▶ **WHAT YOU WILL DO**: Below are the records; give again exactly the line with "if n < k then (n, x) :: (k, v) :: m", the line with "if v = d then erase m n else insert m n v", and each line that lies between them, and nothing besides.

▶ **EXCERPTED DATA**:

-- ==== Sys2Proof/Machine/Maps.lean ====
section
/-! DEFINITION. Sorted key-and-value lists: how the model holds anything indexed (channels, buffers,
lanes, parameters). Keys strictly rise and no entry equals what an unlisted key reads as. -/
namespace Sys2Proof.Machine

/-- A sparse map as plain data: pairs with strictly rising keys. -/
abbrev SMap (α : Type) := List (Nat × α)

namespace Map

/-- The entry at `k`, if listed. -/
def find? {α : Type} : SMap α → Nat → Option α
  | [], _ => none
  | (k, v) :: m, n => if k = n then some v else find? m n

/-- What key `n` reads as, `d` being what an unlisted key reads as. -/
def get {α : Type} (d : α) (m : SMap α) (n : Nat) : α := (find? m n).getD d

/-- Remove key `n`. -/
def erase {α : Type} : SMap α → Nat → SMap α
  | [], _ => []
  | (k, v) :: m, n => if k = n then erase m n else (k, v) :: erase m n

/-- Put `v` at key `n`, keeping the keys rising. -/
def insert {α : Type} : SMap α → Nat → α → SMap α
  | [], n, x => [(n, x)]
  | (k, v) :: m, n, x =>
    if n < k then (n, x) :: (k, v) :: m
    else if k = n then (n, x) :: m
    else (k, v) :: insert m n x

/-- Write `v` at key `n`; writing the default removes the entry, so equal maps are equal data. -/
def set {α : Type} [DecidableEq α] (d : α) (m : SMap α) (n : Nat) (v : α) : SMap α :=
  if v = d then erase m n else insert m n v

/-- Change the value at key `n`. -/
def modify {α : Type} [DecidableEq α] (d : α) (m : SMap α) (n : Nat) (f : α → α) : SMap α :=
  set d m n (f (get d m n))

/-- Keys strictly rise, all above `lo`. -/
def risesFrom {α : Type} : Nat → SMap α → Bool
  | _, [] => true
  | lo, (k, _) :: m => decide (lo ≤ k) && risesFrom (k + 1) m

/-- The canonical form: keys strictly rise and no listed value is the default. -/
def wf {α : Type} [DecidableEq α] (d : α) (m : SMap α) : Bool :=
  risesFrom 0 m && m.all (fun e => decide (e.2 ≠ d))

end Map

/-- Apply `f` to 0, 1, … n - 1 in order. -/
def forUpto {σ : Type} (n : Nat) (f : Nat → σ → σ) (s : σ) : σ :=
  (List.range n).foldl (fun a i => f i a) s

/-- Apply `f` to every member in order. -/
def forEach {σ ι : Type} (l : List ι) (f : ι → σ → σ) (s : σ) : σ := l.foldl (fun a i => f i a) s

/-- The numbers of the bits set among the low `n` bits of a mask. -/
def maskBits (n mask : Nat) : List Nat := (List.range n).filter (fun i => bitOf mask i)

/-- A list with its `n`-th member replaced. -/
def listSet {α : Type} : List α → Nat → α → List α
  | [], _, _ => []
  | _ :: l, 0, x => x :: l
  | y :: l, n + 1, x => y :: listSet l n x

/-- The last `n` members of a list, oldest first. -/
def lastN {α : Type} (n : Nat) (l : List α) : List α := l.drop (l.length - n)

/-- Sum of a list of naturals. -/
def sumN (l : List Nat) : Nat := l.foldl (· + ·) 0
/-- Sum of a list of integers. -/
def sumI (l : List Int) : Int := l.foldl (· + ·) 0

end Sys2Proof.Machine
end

▶ **WRITTEN ANSWER**:
    if n < k then (n, x) :: (k, v) :: m
    else if k = n then (n, x) :: m
    else (k, v) :: insert m n x

/-- Write `v` at key `n`; writing the default removes the entry, so equal maps are equal data. -/
def set {α : Type} [DecidableEq α] (d : α) (m : SMap α) (n : Nat) (v : α) : SMap α :=
  if v = d then erase m n else insert m n v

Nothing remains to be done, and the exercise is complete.